▸ **PROBLEM TO SOLVE**
Word for word, restate each entry that appears below.

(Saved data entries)
━━━━━━
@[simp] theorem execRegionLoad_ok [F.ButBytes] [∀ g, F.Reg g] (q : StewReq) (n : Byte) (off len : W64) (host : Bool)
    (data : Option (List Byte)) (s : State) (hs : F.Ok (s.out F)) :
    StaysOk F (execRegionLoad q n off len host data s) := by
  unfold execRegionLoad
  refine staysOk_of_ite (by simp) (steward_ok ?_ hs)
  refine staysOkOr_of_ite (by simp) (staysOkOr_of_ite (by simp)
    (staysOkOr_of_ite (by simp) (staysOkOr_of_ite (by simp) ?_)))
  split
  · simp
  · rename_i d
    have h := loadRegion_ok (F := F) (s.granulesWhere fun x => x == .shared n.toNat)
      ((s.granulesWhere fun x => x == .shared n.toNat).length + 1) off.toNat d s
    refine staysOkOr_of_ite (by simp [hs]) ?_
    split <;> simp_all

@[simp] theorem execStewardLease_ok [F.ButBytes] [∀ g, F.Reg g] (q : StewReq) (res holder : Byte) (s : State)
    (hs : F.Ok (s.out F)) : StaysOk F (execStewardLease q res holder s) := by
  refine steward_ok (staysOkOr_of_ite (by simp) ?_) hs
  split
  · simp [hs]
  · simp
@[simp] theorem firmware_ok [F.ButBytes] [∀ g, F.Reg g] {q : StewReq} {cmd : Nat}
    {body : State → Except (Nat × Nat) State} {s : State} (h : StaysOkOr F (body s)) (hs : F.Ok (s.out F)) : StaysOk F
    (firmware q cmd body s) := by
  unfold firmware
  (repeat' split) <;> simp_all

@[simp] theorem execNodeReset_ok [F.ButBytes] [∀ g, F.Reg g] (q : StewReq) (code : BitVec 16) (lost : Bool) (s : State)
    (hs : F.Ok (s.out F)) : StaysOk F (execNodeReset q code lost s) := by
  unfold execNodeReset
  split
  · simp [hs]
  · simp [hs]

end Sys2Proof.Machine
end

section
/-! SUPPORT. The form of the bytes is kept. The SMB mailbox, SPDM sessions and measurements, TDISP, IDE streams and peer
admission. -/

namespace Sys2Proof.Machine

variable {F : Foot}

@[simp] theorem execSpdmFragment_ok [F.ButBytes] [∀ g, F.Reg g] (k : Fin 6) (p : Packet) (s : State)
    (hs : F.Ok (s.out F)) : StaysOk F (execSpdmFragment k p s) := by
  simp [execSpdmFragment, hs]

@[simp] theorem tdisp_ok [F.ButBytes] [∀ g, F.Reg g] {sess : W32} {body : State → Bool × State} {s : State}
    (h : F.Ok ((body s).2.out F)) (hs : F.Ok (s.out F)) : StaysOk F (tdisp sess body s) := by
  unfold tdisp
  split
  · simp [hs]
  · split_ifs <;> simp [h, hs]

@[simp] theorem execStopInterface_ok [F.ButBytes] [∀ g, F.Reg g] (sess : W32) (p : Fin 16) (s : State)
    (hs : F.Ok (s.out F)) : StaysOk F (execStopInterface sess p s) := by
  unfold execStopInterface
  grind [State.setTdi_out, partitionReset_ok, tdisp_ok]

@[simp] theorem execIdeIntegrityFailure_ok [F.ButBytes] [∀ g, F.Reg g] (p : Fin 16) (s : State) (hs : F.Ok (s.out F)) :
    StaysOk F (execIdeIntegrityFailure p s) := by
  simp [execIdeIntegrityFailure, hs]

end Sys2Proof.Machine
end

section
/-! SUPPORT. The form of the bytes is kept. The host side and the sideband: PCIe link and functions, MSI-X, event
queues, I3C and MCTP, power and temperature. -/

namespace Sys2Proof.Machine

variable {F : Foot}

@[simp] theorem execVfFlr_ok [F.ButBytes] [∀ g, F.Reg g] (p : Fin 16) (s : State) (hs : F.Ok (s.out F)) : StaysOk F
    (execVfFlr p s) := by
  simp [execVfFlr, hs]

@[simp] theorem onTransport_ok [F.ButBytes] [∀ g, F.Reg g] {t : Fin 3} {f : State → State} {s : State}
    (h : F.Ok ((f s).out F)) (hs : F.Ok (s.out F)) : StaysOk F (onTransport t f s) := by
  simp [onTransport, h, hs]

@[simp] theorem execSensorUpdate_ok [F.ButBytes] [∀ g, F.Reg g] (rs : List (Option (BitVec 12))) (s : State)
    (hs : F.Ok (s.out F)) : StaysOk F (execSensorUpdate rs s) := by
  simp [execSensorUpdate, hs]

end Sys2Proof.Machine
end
━━━━━━
▸ **ANSWER AREA**
@[simp] theorem execRegionLoad_ok [F.ButBytes] [∀ g, F.Reg g] (q : StewReq) (n : Byte) (off len : W64) (host : Bool)
    (data : Option (List Byte)) (s : State) (hs : F.Ok (s.out F)) :
    StaysOk F (execRegionLoad q n off len host data s) := by
  unfold execRegionLoad
  refine staysOk_of_ite (by simp) (steward_ok ?_ hs)
  refine staysOkOr_of_ite (by simp) (staysOkOr_of_ite (by simp)
    (staysOkOr_of_ite (by simp) (staysOkOr_of_ite (by simp) ?_)))
  split
  · simp
  · rename_i d
    have h := loadRegion_ok (F := F) (s.granulesWhere fun x => x == .shared n.toNat)
      ((s.granulesWhere fun x => x == .shared n.toNat).length + 1) off.toNat d s
    refine staysOkOr_of_ite (by simp [hs]) ?_
    split <;> simp_all

@[simp] theorem execStewardLease_ok [F.ButBytes] [∀ g, F.Reg g] (q : StewReq) (res holder : Byte) (s : State)
    (hs : F.Ok (s.out F)) : StaysOk F (execStewardLease q res holder s) := by
  refine steward_ok (staysOkOr_of_ite (by simp) ?_) hs
  split
  · simp [hs]
  · simp
@[simp] theorem firmware_ok [F.ButBytes] [∀ g, F.Reg g] {q : StewReq} {cmd : Nat}
    {body : State → Except (Nat × Nat) State} {s : State} (h : StaysOkOr F (body s)) (hs : F.Ok (s.out F)) : StaysOk F
    (firmware q cmd body s) := by
  unfold firmware
  (repeat' split) <;> simp_all

@[simp] theorem execNodeReset_ok [F.ButBytes] [∀ g, F.Reg g] (q : StewReq) (code : BitVec 16) (lost : Bool) (s : State)
    (hs : F.Ok (s.out F)) : StaysOk F (execNodeReset q code lost s) := by
  unfold execNodeReset
  split
  · simp [hs]
  · simp [hs]

end Sys2Proof.Machine
end

section
/-! SUPPORT. The form of the bytes is kept. The SMB mailbox, SPDM sessions and measurements, TDISP, IDE streams and peer
admission. -/

namespace Sys2Proof.Machine

variable {F : Foot}

@[simp] theorem execSpdmFragment_ok [F.ButBytes] [∀ g, F.Reg g] (k : Fin 6) (p : Packet) (s : State)
    (hs : F.Ok (s.out F)) : StaysOk F (execSpdmFragment k p s) := by
  simp [execSpdmFragment, hs]

@[simp] theorem tdisp_ok [F.ButBytes] [∀ g, F.Reg g] {sess : W32} {body : State → Bool × State} {s : State}
    (h : F.Ok ((body s).2.out F)) (hs : F.Ok (s.out F)) : StaysOk F (tdisp sess body s) := by
  unfold tdisp
  split
  · simp [hs]
  · split_ifs <;> simp [h, hs]

@[simp] theorem execStopInterface_ok [F.ButBytes] [∀ g, F.Reg g] (sess : W32) (p : Fin 16) (s : State)
    (hs : F.Ok (s.out F)) : StaysOk F (execStopInterface sess p s) := by
  unfold execStopInterface
  grind [State.setTdi_out, partitionReset_ok, tdisp_ok]

@[simp] theorem execIdeIntegrityFailure_ok [F.ButBytes] [∀ g, F.Reg g] (p : Fin 16) (s : State) (hs : F.Ok (s.out F)) :
    StaysOk F (execIdeIntegrityFailure p s) := by
  simp [execIdeIntegrityFailure, hs]

end Sys2Proof.Machine
end

section
/-! SUPPORT. The form of the bytes is kept. The host side and the sideband: PCIe link and functions, MSI-X, event
queues, I3C and MCTP, power and temperature. -/

namespace Sys2Proof.Machine

variable {F : Foot}

@[simp] theorem execVfFlr_ok [F.ButBytes] [∀ g, F.Reg g] (p : Fin 16) (s : State) (hs : F.Ok (s.out F)) : StaysOk F
    (execVfFlr p s) := by
  simp [execVfFlr, hs]

@[simp] theorem onTransport_ok [F.ButBytes] [∀ g, F.Reg g] {t : Fin 3} {f : State → State} {s : State}
    (h : F.Ok ((f s).out F)) (hs : F.Ok (s.out F)) : StaysOk F (onTransport t f s) := by
  simp [onTransport, h, hs]

@[simp] theorem execSensorUpdate_ok [F.ButBytes] [∀ g, F.Reg g] (rs : List (Option (BitVec 12))) (s : State)
    (hs : F.Ok (s.out F)) : StaysOk F (execSensorUpdate rs s) := by
  simp [execSensorUpdate, hs]

end Sys2Proof.Machine
end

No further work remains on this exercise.